With the proferring of chunks of new funding to be applied for administering a 'new look' County from central government coffers - conclaves of Lancashire's diverse council bodies are having to agree on slimmed down administrative boundaries - removing in one swoop the befuddling mix of existing local authorities. Understandably this has an immediate impact on umpteen Councillors and their fiefdoms, setting in motion a barrage of challenges and conflicting stances pitting Party interests amid political turf wars. No public body is immune from the fall-out of this rolling stone. Unitary Authorities such as Blackpool and Blackburn with Darwen; the County Council itself and the City Governments of both Preston and Lancaster are caught up in discourse with thirteen (or more) Local Authorities including Wyre, Fylde, Ribble Valley, Chorley, South Ribble and the rest all the way to Colne.
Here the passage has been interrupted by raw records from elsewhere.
/-- Where the result code of an insert goes (R78). -/
inductive InsertSource where
  | drone (d : Fin 4)                            -- INS_STAT of drone d
  | engine (e : Fin 136) (rd : Fin 16) (wait : Bool)   -- WINS of engine e: waits for the answer in rd, or queues it for WINSR
  | ivwyn (session : Fin 256) (txn : Nat)
  | chain
  | fabric (port : Fin 16)
deriving DecidableEq, Repr

/-- An insert that a source offers at its wheel port: what a session or the chain names, or what port FPp of the fabric's rim shows in
micro-step `m` (R72, R73, R328). -/
inductive InsertOffer where
  | ivwyn (session : Fin 256) (txn : Nat) (lane : Fin 256) (bin : Fin 4096) (ev : BitVec 64)
  | chain (lane : Fin 256) (bin : Fin 4096) (ev : BitVec 64)
  | fabric (port : Fin 16) (m : Nat)
deriving DecidableEq, Repr

/-- A frame on an Emnodric link without its SOF, SEQ and CRC (R280, R281). -/
inductive EmnFrame where
  | data (type dst src : Nat) (payload : List Nat)
  | urgent (type origin age : Nat) (payload : List Nat)
deriving DecidableEq, Repr


/-- An engine instruction of format T without its opcode (R147). -/
structure FmtT where
  cond : Fin 16
  rd : Fin 16
  ra : Fin 16
  rb : Fin 16
  fn : Fin 1024
deriving DecidableEq, Repr

/-- An engine instruction of format I without its opcode (R147). -/
structure FmtI where
  cond : Fin 16
  rd : Fin 16
  ra : Fin 16
  imm : Fin 16384
deriving DecidableEq, Repr

/-- An engine instruction of format L without its opcode (R147). -/
structure FmtL where
  cond : Fin 16
  rd : Fin 16
  imm : Fin 262144
deriving DecidableEq, Repr

/-- An engine instruction of format J without its opcode (R147). -/
structure FmtJ where
  cond : Fin 16
  imm : Fin 4194304
deriving DecidableEq, Repr

/-- A trigger of a converter's list (R230). -/
inductive AdcTrig where
  | timer
  | shaft
  | sync
  | fabric (line : Fin 16)
deriving DecidableEq, Repr


/-- A received Ethernet frame (R254-R256): its C-tag as (PCP, VID), its EtherType after that tag, its length in bytes, whether its
FCS is right. -/
structure EthFrame where
  dst : BitVec 48
  src : BitVec 48
  tag : Option (Fin 8 × Fin 4096)
  etype : BitVec 16
  len : Nat
  fcsOk : Bool
deriving DecidableEq, Repr

/-- A received gPTP message as the state machines see it (R261): Sync and Follow_Up with their sequence number, the latter with the master's
time and corrections in ns; Announce; a peer delay request; and the delay that a completed peer delay exchange gives. -/
inductive PtpMsg where
  | sync (seq : BitVec 16)
  | followUp (seq : BitVec 16) (origin : Nat) (correction : Int)
  | announce (prio1 cls acc var prio2 ident steps : Nat)
  | pdelayReq (seq : BitVec 16)
  | pdelayDone (seq : BitVec 16) (delay : Nat)
deriving DecidableEq, Repr

/-- The address, the UDP port and the VLAN to which a datagram came. -/
structure UdpDest where
  addr : BitVec 32
  port : BitVec 16
  vid : Fin 4096
deriving DecidableEq, Repr

/-- An IPv4 datagram as the stack checks it (R265): destination, options, fragment, header checksum good, protocol (1 ICMP, 17 UDP),
UDP destination port, UDP checksum absent or good. -/
structure IpDatagram where
  dst : BitVec 32
  options : Bool
  fragment : Bool
  headerOk : Bool
  proto : BitVec 8
  port : BitVec 16
  udpOk : Bool
deriving DecidableEq, Repr

/-- An urgent frame as it arrives (R280, R288): its arrival in 1/8 cycle of wheel time, AGE, position of origin, its CRC, and the time until
it is sent on, in 1/8 cycle. -/
structure UrgentRx where
  t8 : Nat
  age : BitVec 24
  origin : Fin 16
  crc : BitVec 32
  hold8 : Nat
deriving DecidableEq, Repr

/-- What a serial port finished (R561): the entry at the head of its transmit FIFO, with the byte read and whether the slave did not
acknowledge; or a byte received by a UART. -/
inductive PortDone where
  | sent (data : BitVec 8) (nack : Bool)
  | received (data : BitVec 8) (parityError frameError : Bool)
deriving DecidableEq, Repr

/-- A claim on the reconfiguration port (R347): a write of PR_CTL with OWNER, or the level of the rim CLAIM lane. -/
inductive PrClaim where
  | write (ini : Initiator) (owner : Fin 4)
  | rim (m : Nat)
deriving DecidableEq, Repr
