-- ==== Sys2Proof/Machine/RegMap.lean ====
section
/-! DEFINITION. Sys2Proof/Machine/RegMap.lean: the spine register map (R11, R15, R56, R97, R134, R219, R249, R294-R296,
R340, R363, R396, R428, R430, R448, R469, R492, R494, R489, R509, R525, R549, R570), one row per register of the
spec's register lists, with the fields of its field tables. `R.X` is the spine address of a register, `F.X_Y` its
field Y. Index arguments: tracker, domain, port, lane, ... as the spec's own letters. -/
namespace Sys2Proof.Machine

/-- Register list of the SYS block. -/
def regsSys : List RegDesc := [
  { name := "SYS.IDCODE", off := 0x0000, s1 := 0x0, n1 := 1, s2 := 0x0, n2 := 1, skip := [], reset := 0x16128001, img := 0x0, otp := 0x0,
    fields := [⟨31,28,.ro,.any⟩, ⟨27,12,.ro,.any⟩, ⟨11,1,.ro,.any⟩, ⟨0,0,.ro,.any⟩] },
  { name := "SYS.MODE", off := 0x0010, s1 := 0x0, n1 := 1, s2 := 0x0, n2 := 1, skip := [], reset := 0x1, img := 0x0, otp := 0x0,
    fields := [⟨16,16,.ro,.any⟩, ⟨15,8,.ro,.any⟩, ⟨7,4,.ro,.any⟩, ⟨3,0,.ro,.any⟩] },
  { name := "SYS.MODE_CTL", off := 0x0014, s1 := 0x0, n1 := 1, s2 := 0x0, n2 := 1, skip := [], reset := 0x0, img := 0x0, otp := 0x0,
    fields := [⟨15,8,.wo,.any⟩, ⟨3,0,.wo,.any⟩] },
  { name := "SYS.MODE_STAT", off := 0x0018, s1 := 0x0, n1 := 1, s2 := 0x0, n2 := 1, skip := [], reset := 0x0, img := 0x0, otp := 0x0,
    fields := [⟨7,4,.ro,.any⟩, ⟨0,0,.w1c,.any⟩] },
  { name := "SYS.SPARED", off := 0x001C, s1 := 0x0, n1 := 1, s2 := 0x0, n2 := 1, skip := [], reset := 0x0, img := 0x0, otp := 0x0,
    fields := [⟨8,8,.ro,.any⟩, ⟨7,7,.ro,.any⟩, ⟨6,6,.ro,.any⟩, ⟨5,5,.ro,.any⟩, ⟨4,4,.ro,.any⟩, ⟨3,0,.ro,.any⟩] },
  { name := "SYS.HOLD_CAUSES", off := 0x0020, s1 := 0x0, n1 := 1, s2 := 0x0, n2 := 1, skip := [], reset := 0x0, img := 0x0, otp := 0x0,
    fields := [⟨6,6,.ro,.any⟩, ⟨5,5,.ro,.any⟩, ⟨4,4,.ro,.any⟩, ⟨3,3,.ro,.any⟩, ⟨2,2,.ro,.any⟩, ⟨1,1,.ro,.any⟩, ⟨0,0,.ro,.any⟩] }]

/-- Register list of the WHEEL block, part 0. -/
def regsWheel0 : List RegDesc := [
  { name := "WHEEL.SH_CFG", off := 0x0000, s1 := 0x40, n1 := 2, s2 := 0x0, n2 := 1, skip := [], reset := 0x0, img := 0xFFF00000, otp := 0x0,
    fields := [⟨31,30,.rw,.any⟩, ⟨29,28,.rw,(.not 3)⟩, ⟨27,26,.rw,.any⟩, ⟨25,25,.rw,.any⟩, ⟨24,24,.rw,.any⟩, ⟨23,20,.rw,.any⟩] },
  { name := "WHEEL.SH_EDGES", off := 0x0004, s1 := 0x40, n1 := 2, s2 := 0x0, n2 := 1, skip := [], reset := 0x0, img := 0x7FFFF, otp := 0x0,
    fields := [⟨18,0,.rw,(.range 16 262144)⟩] },
  { name := "WHEEL.SH_SSI", off := 0x0008, s1 := 0x40, n1 := 2, s2 := 0x0, n2 := 1, skip := [], reset := 0x0, img := 0xFFFFFFFF, otp := 0x0,
    fields := [⟨31,22,.rw,(.range 1 1000)⟩, ⟨21,16,.rw,(.range 10 32)⟩, ⟨15,11,.rw,(.range 10 24)⟩, ⟨10,6,.rw,(.range 0 22)⟩, ⟨5,5,.rw,.any⟩, ⟨4,0,.rw,.any⟩] },
  { name := "WHEEL.SH_ZERO", off := 0x000C, s1 := 0x40, n1 := 2, s2 := 0x0, n2 := 1, skip := [], reset := 0x0, img := 0xFFFFFF, otp := 0x0,
    fields := [⟨23,0,.rw,.any⟩] },
  { name := "WHEEL.SH_ANGLE", off := 0x0010, s1 := 0x40, n1 := 2, s2 := 0x0, n2 := 1, skip := [], reset := 0x0, img := 0x0, otp := 0x0,
    fields := [⟨26,26,.ro,.any⟩, ⟨25,25,.ro,.any⟩, ⟨24,24,.ro,.any⟩, ⟨23,0,.ro,.any⟩] },
  { name := "WHEEL.SH_REV", off := 0x0014, s1 := 0x40, n1 := 2, s2 := 0x0, n2 := 1, skip := [], reset := 0x0, img := 0x0, otp := 0x0,
    fields := [⟨31,0,.ro,.any⟩] },
  { name := "WHEEL.SH_SPEED", off := 0x0018, s1 := 0x40, n1 := 2, s2 := 0x0, n2 := 1, skip := [], reset := 0x0, img := 0x0, otp := 0x0,
    fields := [⟨31,0,.ro,.any⟩] },
  { name := "WHEEL.SH_ACCEL", off := 0x001C, s1 := 0x40, n1 := 2, s2 := 0x0, n2 := 1, skip := [], reset := 0x0, img := 0x0, otp := 0x0,
    fields := [⟨31,0,.ro,.any⟩] },
  { name := "WHEEL.SH_EDGE_TIME", off := 0x0020, s1 := 0x40, n1 := 2, s2 := 0x0, n2 := 1, skip := [], reset := 0x0, img := 0x0, otp := 0x0,
    fields := [⟨31,0,.ro,.any⟩] },
  { name := "WHEEL.SH_STAT", off := 0x0024, s1 := 0x40, n1 := 2, s2 := 0x0, n2 := 1, skip := [], reset := 0x0, img := 0x0, otp := 0x0,
    fields := [⟨7,7,.w1c,.any⟩, ⟨6,6,.w1c,.any⟩, ⟨5,5,.w1c,.any⟩, ⟨4,4,.w1c,.any⟩, ⟨3,3,.w1c,.any⟩, ⟨2,2,.w1c,.any⟩, ⟨1,1,.w1c,.any⟩, ⟨0,0,.w1c,.any⟩] },
  { name := "WHEEL.SH_QUAD_ERR", off := 0x0028, s1 := 0x40, n1 := 2, s2 := 0x0, n2 := 1, skip := [], reset := 0x0, img := 0x0, otp := 0x0,
    fields := [⟨31,0,.rc,.any⟩] },
  { name := "WHEEL.SH_INDEX_SLIP", off := 0x002C, s1 := 0x40, n1 := 2, s2 := 0x0, n2 := 1, skip := [], reset := 0x0, img := 0x0, otp := 0x0,
    fields := [⟨31,0,.rc,.any⟩] }]
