-- ==== Sys2Proof/Machine/State.lean ====
section
/-! DEFINITION. Sys2Proof/Machine/State.lean: the state of the CH-6128, one structure for each unit of the spec, as plain
data. A register that the spine can read and that nothing computes lives in `State.regs` under its spine address; the
structures here hold what the spec gives a unit beside its registers. -/
namespace Sys2Proof.Machine

/-- A shaft tracker (R43-R53). Angles are extended by REV: REV × 2^24 + ANGLE (R40). -/
structure Tracker where
  valid : Bool := false                 -- VALID
  stalled : Bool := false               -- STALLED
  reverse : Bool := false               -- REVERSE
  n : Nat := 0                          -- decoded edges modulo E (R43)
  theta : Int := 0                      -- angle of the last edge
  base : Int := 0                       -- angle from which interpolation runs, or at which ANGLE holds (R50, R53)
  baseT : Nat := 0                      -- its time
  hist : List (Int × Nat × Int) := []   -- (angle, time, speed) of the last edges, newest first (R48)
  j : Nat := 0                          -- edges accepted since VALID became 1 (R49)
  speed : Int := 0                      -- SPEED
  accel : Int := 0                      -- ACCEL
  tk : Nat := 0                         -- time stamp of the last edge
  anchor : Option Nat := none           -- the moment the stall time runs from (R53)
  step : Int := 0                       -- last measured step (R50)
  discards : Nat := 0                   -- consecutive discarded samples (R46)
  lastFrame : Option (Nat × Nat) := none -- ANGLE and REV of the last broadcast taken (R289)
  lost : Bool := false                  -- a receiver pair is open or shorted: no edges are decoded (R55)
  sampleAt : Option Nat := none         -- first falling clock edge of the last SSI word (R45)
  heardAt : Option Nat := none          -- when a broadcast last arrived, repeated ones included (R47)
  silent : Bool := false                -- CHAIN_LOST has been set since then
  jump : Option (Int × Nat) := none     -- ANGLE just before its last edge or correction, and the moment of that (R231)
deriving DecidableEq, Repr

/-- A queue detached by the drainer and not yet delivered whole (R81): the lane, its next pool entry, the events left. -/
structure Detached where
  lane : Nat
  pos : Int
  head : Nat
  left : Nat
  late : Bool := false                  -- its bin is counted in DRAIN_LAG (R86)
deriving DecidableEq, Repr

/-- A wheel domain (R61-R65, R81-R88). Angles and the lead point are extended by REV. -/
structure Domain where
  lead : Int := 0
  lp : Int := 0
  hw : Option Int := none               -- high-water position; none = not defined (R52, R65)
  hwLost : Bool := false                -- a position that was defined is no longer: the register then shows a free value
  detached : List Detached := []
  edges : Nat := 0                      -- accepted edges, samples, broadcasts or ticks (R167)
deriving DecidableEq, Repr

/-- The time tick of domain T (R63). -/
structure TickState where
  started : Bool := false
  armed : Bool := false                 -- START_SYNC: waits for a rising SYNC edge
  start : Nat := 0                      -- time of the last start
  count : Nat := 0                      -- ticks since the start
  last : Nat := 0                       -- time of the last tick
  len : Nat := 0                        -- length of the tick in progress
  held : Int := 0                       -- the angle at which RUN = 0 stopped it, extended
deriving DecidableEq, Repr

/-- An insert waiting in a port FIFO (R72, R73). -/
structure Insert where
  lane : Nat
  bin : Nat
  ev : BitVec 64
  src : InsertSource
deriving DecidableEq, Repr

/-- An entry of the notify FIFO (R94, R102). -/
structure NotifyEntry where
  dom : Nat
  lane : Nat
  bin : Nat
  tag : Nat
  kind : Nat
  act : Nat
  profile : Nat
  imm : Bool
deriving DecidableEq, Repr

/-- A drone's own insert registers (R97). -/
structure DroneInsert where
  addr : Word := 0
  evLo : Word := 0
  code : Nat := 0
  waiting : Nat := 0
deriving DecidableEq, Repr

/-- The event wheel beside its registers and EVM. The free list holds `front`, then the entries from `next` on that were
never used since INIT, then `back` (R89, log entry 9). -/
structure Wheel where
  inited : Bool := false                -- EVM0 holds what INIT writes (R89)
  inited1 : Bool := false               -- EVM1 likewise
  ports : Sparse (List Insert) := []
  turn : Nat := 0                       -- port served last (R73)
  front : List Nat := []
  next : Nat := 0
  back : List Nat := []
  occ : Sparse Bool := []               -- occupancy bits, key bin × 256 + lane (R71)
  notify : List NotifyEntry := []
  drones : Sparse DroneInsert := []
  timeHi : Word := 0                    -- TIME_HI latch (R41)
  flushLane : Option Nat := none        -- the lane being flushed (R91)
  waiting : Sparse (List Insert) := []  -- inserts that wait for room at ports 4 and 5 (R72, R272)
  results : Sparse Nat := []            -- a fabric port's result lines: answers counted × 16 + last code (R328)
deriving DecidableEq, Repr

/-- The raise, activity and captured class of one source on one drone (R473, R474, R478). Key source × 4 + drone. -/
structure IrqSlot where
  pend : Bool := false
  act : Bool := false
  fast : Bool := false                  -- class F of the pending raise
deriving DecidableEq, Repr

/-- A drone as the interrupt controller and its watchdog see it (R476-R486). -/
structure DroneCtl where
  stack : List (Nat × Bool) := []       -- taken sources, top first, with their class (true = F)
  refire : List Nat := []               -- sources that have completed into a refire and are not yet taken again (R477)
  wdRef : Nat := 0                      -- the moment the watchdog counts from (R481)
  lastExpiry : Option Nat := none       -- the previous expiry (R483)
  restart : Option Nat := none          -- ENTRY code of a restart that is due (R482)
  halted : Bool := false                -- halted by the service session (R539)
deriving DecidableEq, Repr

/-- A scrub pass and the idle walkers (R504-R508). -/
structure Scrubber where
  passOp : Nat := 0                     -- OP of the pass in progress
  left : Bool := false                  -- a domain of its range has left ON (R505)
  from_ : Nat := 0                      -- when it was started
  lapStart : Sparse Nat := []           -- time at which walker m began its lap
deriving DecidableEq, Repr

/-- Mode changes under way (R24, R29, R30). -/
structure ModeCtl where
  arm : Option Nat := none              -- an arm is written and takes effect at the start of this frame (R30)
  burst : Option Nat := none            -- the frame at whose start the SAFE burst ends (R29)
  toQuarantine : Bool := false          -- the burst ends in QUARANTINE (else in RESET)
  restart : Bool := false               -- a restart is in progress
  cause : Nat := 0                      -- its cause
  from_ : Nat := 0                      -- the mode SERVICE was entered from (R23)
  aonCause : Nat := 0                   -- cause of the last entry to RESET, kept by the AON domain (R16)
  fresh : Bool := true                  -- the AON domain started from unpowered (R16, R22)
  restartAt : Nat := 0                  -- wheel time at which the restart in progress was taken (R31)
  heldAt : Option Nat := none           -- wheel time at which a HOLD cause last took the device to HOLD (R31)
deriving DecidableEq, Repr

/-- A drained event in a pair's drain input (R82, R160): the event with bits [21:0] giving its position, its lane, domain
(1 A, 2 B, 3 T) and position REV × 4096 + bin. -/
structure DrainItem where
  ev : BitVec 64
  lane : Nat
  dom : Nat
  pos : Int
deriving DecidableEq, Repr

/-- A command that the standard program has placed in a slot store (R114, R117): its channel 0-23 of the pair, frame and slot word, its
watch entry, and how often it has been deferred. -/
structure Placed where
  chan : Nat
  frame : Nat
  word : BitVec 32
  entry : BitVec 64
  deferred : Nat
deriving DecidableEq, Repr

/-- An echo window of the standard program (R120, R121): the channel, frame and TAG of its FIRE, and CURRENT and STATUS of its samples so far,
oldest first (none = missing). -/
structure EchoWin where
  chan : Nat
  frame : Nat
  tag : Nat
  samples : List (Option (Nat × Nat))
deriving DecidableEq, Repr

/-- An event of a row: channel, lane, bin and event word. -/
structure RowEvent where
  chan : Nat
  lane : Nat
  bin : Nat
  ev : BitVec 64
deriving DecidableEq, Repr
A preferred solution is creation of a three tier County - Central Lancashire, West Lancashire and the eastern swathe of Lancashire; each administered as Unitary Authorities. Both Preston and Lancaster would be combined within the West Lancashire tier thus incorporating all of the Fylde and Wyre as well as Blackpool. This is but one of several conjoined suggestions on the table. No doubt the final recommended local government reorganisation format will be of a different complexion entirely.
Blackpool would be the only part of any agreed new grouping which has a light rail system - and operate its local transport under public ownership. The aspirations of the town at this time to seek an all-electric transport capability both bus and light rail - could well be enhanced within a wider local government structure. As is the potential for light rail connectivity across the western half of Lancashire taking in Morecambe, Lancaster, Garstang and most of Preston's urban reach including Salmesbury.
Certainly the structure, administration and both economic and political strengths of the County (as a whole) will benefit enormously in the medium and longer term. What is certain is that the present makeup of Lancashire and its seemingly ad hoc local government structure are barriers to establishing a credible regional platform suited to socio-economic growth in the 21st Century.
Added to all this disparity is the pressing need for strengthened east west transport corridors connecting the assets of Liverpool, Manchester and contiguous coastline facing the Atlantic with England's east coast hubs serving Scandinavia, the Baltic and northern Germany. Already pressures on Westminster desk warriors to take seriously the importance of the HS3 rail corridor are apparent - particularly when set against the top heavy funding applied to the capital's insatiable demands for ever more Crossrail add-ons.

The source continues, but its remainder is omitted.